§ **Source records**
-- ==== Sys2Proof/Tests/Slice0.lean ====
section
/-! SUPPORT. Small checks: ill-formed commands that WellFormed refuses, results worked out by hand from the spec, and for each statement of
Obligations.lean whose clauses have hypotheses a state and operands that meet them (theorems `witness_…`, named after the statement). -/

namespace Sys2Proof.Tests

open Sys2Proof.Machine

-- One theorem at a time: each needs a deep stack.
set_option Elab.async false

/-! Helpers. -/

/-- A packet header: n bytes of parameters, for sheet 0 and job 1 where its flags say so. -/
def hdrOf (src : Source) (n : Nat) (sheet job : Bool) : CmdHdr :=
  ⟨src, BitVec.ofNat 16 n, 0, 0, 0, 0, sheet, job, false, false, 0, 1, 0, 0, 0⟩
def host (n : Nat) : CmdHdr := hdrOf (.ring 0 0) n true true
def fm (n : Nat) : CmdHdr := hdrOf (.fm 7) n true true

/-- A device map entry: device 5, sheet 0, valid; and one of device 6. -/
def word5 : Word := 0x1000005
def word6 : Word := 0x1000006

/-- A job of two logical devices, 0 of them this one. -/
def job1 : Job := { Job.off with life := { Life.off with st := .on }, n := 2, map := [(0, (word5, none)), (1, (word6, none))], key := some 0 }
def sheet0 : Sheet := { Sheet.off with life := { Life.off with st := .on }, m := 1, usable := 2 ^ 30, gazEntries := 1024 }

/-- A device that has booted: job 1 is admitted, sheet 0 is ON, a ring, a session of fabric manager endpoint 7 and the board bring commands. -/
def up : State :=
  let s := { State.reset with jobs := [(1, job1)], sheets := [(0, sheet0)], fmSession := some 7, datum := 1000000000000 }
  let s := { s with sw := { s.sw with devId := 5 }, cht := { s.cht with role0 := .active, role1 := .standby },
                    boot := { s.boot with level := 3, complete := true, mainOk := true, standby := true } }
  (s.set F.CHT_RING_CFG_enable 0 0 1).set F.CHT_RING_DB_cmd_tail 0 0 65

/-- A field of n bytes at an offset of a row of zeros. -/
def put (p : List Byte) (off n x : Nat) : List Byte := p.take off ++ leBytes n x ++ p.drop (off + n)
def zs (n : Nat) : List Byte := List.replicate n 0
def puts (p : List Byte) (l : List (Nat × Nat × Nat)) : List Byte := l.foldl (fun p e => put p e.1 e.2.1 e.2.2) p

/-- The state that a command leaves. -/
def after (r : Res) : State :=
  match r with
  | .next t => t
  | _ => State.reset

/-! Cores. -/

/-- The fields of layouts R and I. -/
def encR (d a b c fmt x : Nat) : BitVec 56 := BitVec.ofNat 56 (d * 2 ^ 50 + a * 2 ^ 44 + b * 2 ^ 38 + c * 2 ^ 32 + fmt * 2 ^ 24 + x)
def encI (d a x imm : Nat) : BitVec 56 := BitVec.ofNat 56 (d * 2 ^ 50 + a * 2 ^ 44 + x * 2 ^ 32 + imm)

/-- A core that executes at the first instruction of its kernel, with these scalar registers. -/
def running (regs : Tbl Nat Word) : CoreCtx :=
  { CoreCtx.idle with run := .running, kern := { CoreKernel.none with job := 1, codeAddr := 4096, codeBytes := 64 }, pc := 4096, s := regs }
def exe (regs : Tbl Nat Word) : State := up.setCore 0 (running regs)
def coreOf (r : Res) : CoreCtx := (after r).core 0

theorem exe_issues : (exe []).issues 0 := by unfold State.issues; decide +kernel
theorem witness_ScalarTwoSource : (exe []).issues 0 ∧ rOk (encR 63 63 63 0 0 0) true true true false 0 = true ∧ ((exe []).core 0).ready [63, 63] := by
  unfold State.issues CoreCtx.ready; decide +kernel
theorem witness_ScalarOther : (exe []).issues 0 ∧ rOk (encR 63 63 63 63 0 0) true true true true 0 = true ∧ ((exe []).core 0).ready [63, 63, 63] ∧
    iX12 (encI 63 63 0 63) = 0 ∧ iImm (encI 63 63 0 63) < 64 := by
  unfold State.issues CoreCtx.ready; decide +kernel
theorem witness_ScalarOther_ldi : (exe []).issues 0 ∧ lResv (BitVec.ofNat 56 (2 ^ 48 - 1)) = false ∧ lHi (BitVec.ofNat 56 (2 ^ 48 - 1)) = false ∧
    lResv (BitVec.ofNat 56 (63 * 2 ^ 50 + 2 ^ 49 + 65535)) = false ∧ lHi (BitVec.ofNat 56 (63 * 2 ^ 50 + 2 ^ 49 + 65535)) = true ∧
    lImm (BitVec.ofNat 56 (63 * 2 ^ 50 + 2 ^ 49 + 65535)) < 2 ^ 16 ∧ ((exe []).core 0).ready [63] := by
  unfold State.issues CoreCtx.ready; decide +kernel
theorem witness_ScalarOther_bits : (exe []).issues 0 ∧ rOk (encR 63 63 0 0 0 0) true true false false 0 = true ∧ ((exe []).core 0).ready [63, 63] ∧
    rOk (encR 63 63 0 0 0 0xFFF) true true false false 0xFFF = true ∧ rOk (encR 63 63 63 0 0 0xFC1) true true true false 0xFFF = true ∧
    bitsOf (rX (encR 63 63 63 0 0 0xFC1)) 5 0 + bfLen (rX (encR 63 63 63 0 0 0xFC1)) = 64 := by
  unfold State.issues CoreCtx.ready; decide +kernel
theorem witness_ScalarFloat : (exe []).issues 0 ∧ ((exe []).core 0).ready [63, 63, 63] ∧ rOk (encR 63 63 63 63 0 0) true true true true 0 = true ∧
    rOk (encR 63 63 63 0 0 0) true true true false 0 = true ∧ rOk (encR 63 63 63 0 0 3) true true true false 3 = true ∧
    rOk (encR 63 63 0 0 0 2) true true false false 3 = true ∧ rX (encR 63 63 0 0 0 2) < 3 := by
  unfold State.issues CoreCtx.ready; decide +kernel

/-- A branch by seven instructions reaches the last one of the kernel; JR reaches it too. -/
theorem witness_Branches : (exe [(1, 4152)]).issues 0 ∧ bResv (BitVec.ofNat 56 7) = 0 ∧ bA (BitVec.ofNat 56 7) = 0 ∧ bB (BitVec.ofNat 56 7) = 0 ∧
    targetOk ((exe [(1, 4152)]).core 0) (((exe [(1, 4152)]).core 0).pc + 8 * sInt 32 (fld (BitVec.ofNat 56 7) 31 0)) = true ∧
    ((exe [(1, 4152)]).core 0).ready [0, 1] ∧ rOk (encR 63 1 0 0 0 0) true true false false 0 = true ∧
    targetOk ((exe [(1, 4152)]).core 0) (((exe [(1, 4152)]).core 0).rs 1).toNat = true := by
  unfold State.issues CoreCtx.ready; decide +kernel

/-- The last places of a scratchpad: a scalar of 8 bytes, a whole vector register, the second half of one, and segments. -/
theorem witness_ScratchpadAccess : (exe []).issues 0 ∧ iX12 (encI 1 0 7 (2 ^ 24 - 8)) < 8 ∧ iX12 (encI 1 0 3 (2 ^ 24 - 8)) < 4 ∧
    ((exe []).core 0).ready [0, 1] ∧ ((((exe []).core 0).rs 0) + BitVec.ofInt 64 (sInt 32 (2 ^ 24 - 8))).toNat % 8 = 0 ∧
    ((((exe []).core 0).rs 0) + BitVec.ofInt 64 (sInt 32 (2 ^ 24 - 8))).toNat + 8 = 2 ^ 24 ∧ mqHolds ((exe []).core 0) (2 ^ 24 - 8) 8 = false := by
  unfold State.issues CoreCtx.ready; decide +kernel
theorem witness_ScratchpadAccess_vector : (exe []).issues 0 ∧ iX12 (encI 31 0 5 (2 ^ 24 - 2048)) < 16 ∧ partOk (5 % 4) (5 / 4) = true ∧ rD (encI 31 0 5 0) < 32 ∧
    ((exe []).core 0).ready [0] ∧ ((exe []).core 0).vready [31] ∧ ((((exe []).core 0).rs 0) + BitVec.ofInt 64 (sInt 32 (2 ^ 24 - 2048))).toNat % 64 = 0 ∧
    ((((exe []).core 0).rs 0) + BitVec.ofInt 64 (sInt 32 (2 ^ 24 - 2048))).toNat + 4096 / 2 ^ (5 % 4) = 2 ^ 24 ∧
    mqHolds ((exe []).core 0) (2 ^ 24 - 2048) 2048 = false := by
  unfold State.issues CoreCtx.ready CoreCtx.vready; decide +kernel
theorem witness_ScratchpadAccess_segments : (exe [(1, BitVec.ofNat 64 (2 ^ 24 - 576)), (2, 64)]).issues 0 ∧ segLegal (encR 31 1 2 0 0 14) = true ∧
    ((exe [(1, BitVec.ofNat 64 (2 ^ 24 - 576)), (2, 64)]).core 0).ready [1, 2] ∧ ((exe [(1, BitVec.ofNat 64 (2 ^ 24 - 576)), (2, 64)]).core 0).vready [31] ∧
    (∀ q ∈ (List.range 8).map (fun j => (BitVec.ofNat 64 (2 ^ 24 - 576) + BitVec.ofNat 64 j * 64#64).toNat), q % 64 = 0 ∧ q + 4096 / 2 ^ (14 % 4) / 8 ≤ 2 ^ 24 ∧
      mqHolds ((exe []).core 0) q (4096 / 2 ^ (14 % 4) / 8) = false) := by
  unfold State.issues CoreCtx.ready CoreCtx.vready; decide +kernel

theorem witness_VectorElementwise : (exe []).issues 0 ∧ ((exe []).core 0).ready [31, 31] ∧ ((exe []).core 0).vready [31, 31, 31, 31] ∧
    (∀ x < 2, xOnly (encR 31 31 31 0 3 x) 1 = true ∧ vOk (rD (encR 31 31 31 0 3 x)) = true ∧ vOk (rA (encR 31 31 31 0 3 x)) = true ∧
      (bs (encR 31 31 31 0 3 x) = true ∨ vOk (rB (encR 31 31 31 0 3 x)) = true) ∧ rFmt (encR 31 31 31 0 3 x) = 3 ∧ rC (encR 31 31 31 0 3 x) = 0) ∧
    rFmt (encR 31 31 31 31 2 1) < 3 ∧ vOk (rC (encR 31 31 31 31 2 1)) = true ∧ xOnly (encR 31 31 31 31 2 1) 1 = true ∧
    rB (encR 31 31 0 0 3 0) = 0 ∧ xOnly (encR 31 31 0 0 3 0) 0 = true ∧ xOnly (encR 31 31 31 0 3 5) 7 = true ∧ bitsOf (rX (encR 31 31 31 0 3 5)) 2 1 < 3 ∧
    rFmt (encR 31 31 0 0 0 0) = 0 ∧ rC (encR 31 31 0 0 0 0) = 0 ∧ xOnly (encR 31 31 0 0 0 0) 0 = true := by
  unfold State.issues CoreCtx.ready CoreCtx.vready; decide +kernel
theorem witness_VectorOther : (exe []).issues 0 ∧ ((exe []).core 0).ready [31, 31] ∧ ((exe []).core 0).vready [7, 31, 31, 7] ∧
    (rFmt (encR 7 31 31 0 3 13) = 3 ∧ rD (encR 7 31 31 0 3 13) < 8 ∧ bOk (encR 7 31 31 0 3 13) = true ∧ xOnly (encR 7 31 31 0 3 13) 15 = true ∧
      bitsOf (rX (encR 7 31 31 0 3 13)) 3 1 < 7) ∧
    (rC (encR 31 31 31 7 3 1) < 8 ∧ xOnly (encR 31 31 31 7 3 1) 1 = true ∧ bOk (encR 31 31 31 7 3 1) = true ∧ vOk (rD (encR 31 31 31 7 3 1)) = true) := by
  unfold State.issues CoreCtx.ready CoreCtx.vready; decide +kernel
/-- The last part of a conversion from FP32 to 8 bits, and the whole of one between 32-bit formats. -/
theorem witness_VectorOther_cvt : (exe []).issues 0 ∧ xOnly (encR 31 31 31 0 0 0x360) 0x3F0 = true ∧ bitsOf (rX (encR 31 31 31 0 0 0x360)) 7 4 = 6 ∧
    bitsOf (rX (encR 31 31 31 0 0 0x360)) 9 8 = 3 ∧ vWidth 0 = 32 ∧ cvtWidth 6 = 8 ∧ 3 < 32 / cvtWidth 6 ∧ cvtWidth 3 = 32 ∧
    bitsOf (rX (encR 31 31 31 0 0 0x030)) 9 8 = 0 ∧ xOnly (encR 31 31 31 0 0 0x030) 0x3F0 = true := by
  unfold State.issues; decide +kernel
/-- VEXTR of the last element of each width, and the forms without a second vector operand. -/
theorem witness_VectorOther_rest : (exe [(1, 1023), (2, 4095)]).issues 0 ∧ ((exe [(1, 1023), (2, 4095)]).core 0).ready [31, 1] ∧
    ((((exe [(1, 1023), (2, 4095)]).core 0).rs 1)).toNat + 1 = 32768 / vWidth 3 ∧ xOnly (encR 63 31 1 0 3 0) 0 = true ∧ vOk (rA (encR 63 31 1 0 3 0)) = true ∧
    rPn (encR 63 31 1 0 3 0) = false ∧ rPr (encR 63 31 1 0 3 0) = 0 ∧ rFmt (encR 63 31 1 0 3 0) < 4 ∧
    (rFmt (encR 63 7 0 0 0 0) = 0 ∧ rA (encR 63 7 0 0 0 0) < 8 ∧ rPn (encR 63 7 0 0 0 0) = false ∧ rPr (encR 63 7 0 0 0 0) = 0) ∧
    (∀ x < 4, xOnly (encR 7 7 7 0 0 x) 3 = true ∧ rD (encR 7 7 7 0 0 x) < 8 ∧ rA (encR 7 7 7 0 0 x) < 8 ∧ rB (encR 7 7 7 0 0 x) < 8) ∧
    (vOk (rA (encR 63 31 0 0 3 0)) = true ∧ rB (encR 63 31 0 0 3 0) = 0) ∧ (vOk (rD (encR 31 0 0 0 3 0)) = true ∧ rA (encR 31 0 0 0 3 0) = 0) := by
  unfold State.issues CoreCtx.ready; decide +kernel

==

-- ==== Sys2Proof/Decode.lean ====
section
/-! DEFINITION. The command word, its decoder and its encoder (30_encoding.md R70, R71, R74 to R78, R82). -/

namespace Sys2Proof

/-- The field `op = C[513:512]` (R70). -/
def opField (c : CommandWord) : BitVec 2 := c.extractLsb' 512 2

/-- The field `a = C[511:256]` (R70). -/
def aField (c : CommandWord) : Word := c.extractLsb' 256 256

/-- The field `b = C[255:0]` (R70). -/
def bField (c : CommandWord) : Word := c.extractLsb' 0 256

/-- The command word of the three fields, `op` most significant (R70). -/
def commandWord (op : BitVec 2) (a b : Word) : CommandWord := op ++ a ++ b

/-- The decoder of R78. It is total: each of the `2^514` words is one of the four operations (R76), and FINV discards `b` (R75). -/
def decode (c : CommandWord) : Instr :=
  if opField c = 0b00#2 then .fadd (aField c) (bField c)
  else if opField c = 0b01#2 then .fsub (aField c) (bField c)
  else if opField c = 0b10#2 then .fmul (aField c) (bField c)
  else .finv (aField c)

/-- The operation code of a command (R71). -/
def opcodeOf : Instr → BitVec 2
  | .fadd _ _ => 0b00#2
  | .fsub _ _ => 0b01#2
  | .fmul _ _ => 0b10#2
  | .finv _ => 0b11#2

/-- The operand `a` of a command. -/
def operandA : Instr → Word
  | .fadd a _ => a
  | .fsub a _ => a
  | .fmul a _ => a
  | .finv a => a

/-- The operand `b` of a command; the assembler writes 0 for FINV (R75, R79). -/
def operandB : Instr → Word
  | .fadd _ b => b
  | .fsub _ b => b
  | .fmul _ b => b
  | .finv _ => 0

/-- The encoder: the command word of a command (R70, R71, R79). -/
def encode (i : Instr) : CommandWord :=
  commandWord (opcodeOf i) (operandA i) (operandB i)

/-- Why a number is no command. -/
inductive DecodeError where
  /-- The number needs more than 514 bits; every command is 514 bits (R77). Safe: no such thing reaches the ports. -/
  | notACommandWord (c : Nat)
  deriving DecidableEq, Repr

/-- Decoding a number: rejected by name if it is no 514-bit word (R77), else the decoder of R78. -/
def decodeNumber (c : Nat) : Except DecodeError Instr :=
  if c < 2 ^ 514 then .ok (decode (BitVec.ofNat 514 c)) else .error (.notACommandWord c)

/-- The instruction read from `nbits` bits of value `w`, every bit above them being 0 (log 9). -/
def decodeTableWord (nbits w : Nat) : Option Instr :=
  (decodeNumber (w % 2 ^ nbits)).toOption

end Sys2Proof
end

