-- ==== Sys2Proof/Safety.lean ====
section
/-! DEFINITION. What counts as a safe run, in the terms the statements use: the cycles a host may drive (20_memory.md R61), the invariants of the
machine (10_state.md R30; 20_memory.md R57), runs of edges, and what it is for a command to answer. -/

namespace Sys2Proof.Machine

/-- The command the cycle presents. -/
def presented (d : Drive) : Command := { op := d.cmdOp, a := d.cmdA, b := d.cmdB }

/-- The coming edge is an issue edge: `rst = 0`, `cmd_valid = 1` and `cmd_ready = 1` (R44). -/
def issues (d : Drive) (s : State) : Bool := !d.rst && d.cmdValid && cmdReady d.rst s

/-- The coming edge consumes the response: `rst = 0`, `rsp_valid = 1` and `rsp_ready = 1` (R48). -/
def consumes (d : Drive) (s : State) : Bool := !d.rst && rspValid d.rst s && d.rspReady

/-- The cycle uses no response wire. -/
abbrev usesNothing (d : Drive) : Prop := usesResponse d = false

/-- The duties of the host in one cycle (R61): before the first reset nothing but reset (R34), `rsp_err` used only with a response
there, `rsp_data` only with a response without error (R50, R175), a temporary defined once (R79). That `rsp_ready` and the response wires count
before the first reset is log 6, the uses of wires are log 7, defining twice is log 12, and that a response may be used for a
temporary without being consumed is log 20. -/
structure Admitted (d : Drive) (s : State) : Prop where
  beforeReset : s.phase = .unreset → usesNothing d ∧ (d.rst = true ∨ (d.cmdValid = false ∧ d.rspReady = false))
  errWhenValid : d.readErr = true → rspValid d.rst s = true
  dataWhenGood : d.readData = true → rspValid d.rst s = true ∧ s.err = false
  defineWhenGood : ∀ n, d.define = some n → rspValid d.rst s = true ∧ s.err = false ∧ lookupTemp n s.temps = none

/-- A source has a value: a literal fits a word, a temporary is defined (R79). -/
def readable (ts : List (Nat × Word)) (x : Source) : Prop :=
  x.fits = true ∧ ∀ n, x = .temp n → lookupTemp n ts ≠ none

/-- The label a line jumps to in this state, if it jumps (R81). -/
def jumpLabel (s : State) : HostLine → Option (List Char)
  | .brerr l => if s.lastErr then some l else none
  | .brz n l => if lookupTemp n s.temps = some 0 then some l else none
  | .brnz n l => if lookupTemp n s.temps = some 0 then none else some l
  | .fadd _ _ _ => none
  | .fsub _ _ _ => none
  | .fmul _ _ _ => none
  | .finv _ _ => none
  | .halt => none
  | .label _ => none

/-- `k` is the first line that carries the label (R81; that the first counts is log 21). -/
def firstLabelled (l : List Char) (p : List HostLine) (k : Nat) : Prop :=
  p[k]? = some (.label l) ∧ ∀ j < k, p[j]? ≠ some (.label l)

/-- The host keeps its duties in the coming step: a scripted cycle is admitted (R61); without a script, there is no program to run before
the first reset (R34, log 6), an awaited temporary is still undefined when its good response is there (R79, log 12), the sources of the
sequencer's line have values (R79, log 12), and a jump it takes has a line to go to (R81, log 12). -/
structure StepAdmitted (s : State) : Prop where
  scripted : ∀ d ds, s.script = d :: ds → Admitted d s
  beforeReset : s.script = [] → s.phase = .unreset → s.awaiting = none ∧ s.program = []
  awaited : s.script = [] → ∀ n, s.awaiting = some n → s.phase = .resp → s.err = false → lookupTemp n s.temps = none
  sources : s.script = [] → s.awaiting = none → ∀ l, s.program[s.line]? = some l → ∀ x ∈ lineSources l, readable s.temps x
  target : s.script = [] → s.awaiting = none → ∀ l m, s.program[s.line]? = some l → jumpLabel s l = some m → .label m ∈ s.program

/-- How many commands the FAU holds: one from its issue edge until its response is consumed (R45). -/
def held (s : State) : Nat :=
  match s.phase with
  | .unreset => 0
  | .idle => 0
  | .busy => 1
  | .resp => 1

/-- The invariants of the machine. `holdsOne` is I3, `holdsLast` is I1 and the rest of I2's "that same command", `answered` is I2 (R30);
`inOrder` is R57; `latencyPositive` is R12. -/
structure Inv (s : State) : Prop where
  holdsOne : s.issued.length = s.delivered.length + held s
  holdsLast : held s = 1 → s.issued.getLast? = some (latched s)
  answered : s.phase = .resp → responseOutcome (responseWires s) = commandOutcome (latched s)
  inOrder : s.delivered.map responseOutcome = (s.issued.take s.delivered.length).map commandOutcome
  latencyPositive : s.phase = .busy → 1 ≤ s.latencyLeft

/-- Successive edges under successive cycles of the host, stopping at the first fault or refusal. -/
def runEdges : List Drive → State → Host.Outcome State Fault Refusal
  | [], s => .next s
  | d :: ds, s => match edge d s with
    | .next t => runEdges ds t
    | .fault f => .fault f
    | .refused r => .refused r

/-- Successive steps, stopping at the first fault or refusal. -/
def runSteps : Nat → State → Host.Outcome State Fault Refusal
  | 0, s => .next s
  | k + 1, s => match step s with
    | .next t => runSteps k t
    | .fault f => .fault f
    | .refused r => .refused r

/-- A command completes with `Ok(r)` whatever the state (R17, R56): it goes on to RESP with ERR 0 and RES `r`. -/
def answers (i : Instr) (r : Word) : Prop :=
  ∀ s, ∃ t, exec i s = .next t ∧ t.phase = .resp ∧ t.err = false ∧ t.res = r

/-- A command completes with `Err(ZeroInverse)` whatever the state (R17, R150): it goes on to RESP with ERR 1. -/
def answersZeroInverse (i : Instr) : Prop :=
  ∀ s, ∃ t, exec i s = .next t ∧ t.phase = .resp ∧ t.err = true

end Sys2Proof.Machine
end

§ **Exercise brief**
There is a line with "sequencer's line have" and a line with "sources : s.script" above. Copy exactly those two lines and all lines between them, with nothing else.

§ **Exercise result**
sequencer's line have values (R79, log 12), and a jump it takes has a line to go to (R81, log 12). -/
structure StepAdmitted (s : State) : Prop where
  scripted : ∀ d ds, s.script = d :: ds → Admitted d s
  beforeReset : s.script = [] → s.phase = .unreset → s.awaiting = none ∧ s.program = []
  awaited : s.script = [] → ∀ n, s.awaiting = some n → s.phase = .resp → s.err = false → lookupTemp n s.temps = none
  sources : s.script = [] → s.awaiting = none → ∀ l, s.program[s.line]? = some l → ∀ x ∈ lineSources l, readable s.temps x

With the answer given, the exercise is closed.